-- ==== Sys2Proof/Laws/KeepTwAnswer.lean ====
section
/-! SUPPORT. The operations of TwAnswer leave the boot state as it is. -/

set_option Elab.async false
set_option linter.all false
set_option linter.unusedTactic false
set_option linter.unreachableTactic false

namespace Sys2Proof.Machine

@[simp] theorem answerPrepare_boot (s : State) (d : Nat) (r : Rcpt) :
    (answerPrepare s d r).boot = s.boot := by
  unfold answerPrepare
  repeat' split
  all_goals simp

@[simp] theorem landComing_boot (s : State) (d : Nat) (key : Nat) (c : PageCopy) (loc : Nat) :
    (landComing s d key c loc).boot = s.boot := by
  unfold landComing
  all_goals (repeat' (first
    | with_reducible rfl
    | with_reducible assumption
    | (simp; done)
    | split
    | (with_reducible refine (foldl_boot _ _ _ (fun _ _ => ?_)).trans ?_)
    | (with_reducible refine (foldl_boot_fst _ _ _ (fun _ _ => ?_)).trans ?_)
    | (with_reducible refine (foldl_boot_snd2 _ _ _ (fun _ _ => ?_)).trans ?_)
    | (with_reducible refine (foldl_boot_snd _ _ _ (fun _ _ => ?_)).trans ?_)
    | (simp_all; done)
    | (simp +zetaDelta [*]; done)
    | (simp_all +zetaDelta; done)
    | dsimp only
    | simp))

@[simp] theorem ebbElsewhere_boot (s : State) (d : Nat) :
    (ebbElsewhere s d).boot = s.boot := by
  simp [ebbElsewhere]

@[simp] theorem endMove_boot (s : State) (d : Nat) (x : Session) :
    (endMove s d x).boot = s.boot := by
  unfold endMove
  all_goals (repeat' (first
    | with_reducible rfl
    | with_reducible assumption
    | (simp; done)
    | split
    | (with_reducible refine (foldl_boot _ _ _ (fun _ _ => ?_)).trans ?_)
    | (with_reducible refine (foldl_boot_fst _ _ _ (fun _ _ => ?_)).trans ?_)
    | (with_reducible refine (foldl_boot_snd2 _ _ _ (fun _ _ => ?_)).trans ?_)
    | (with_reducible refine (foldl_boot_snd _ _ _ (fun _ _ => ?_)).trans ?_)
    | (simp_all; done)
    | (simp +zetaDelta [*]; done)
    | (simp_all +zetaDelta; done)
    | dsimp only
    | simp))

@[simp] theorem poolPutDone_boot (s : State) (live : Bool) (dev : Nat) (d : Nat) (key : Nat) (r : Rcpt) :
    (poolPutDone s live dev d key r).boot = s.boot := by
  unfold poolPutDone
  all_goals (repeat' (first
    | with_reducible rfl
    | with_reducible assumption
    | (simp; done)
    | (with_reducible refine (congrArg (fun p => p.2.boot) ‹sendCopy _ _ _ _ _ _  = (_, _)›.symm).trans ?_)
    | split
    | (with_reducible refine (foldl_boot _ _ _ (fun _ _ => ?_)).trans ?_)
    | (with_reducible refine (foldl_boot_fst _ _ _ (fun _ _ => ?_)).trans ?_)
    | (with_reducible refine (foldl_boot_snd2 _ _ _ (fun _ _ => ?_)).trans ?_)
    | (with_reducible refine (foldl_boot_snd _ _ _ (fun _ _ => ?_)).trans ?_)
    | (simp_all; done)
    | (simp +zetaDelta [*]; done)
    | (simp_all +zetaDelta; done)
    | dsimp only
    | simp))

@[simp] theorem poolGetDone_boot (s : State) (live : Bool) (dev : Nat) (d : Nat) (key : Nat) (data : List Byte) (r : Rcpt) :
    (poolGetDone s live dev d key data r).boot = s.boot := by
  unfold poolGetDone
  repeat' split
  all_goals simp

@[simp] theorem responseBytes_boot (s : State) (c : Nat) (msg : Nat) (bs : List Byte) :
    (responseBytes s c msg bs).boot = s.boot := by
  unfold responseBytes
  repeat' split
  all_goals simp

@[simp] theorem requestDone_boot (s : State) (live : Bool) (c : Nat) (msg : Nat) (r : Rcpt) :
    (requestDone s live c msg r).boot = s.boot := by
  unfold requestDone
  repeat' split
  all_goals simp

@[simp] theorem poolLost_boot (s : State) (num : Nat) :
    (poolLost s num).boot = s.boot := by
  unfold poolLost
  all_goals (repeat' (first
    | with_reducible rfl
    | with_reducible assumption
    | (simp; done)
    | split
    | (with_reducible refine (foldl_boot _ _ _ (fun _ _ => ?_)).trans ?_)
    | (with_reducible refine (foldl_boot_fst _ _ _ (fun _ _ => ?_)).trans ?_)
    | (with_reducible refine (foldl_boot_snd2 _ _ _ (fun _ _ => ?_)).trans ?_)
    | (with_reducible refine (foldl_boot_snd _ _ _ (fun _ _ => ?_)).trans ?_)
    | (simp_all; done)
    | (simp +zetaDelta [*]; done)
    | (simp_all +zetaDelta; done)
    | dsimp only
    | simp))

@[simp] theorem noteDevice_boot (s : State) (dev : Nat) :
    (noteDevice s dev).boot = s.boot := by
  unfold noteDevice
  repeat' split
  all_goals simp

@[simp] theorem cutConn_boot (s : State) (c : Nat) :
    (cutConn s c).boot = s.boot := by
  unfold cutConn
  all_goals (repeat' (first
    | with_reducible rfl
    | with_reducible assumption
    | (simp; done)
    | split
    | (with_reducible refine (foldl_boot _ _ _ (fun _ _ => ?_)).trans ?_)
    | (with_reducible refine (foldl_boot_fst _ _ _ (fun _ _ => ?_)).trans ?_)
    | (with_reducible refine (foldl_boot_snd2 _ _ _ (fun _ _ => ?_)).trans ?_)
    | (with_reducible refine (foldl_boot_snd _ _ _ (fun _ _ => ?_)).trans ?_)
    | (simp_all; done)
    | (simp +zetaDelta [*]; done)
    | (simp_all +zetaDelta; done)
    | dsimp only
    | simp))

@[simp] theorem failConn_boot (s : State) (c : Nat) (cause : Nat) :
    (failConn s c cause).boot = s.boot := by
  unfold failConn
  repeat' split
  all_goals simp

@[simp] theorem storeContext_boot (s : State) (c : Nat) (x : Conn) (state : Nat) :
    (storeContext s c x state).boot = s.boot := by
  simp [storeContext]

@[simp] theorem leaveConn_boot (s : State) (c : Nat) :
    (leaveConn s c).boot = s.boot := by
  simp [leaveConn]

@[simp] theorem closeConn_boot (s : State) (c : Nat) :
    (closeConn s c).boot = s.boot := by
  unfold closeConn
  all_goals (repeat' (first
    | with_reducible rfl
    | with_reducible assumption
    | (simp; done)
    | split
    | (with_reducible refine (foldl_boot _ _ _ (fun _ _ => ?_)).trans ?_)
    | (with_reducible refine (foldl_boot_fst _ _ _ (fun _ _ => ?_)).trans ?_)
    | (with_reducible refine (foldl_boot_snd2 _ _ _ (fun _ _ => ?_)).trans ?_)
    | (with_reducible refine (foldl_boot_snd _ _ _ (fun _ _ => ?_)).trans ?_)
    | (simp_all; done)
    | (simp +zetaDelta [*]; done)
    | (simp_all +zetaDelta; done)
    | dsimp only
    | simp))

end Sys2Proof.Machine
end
--------------------------------
§ Assignment
Search the listing for "linter" and copy each line holding it.

§ Solution
set_option linter.all false
set_option linter.unusedTactic false
set_option linter.unreachableTactic false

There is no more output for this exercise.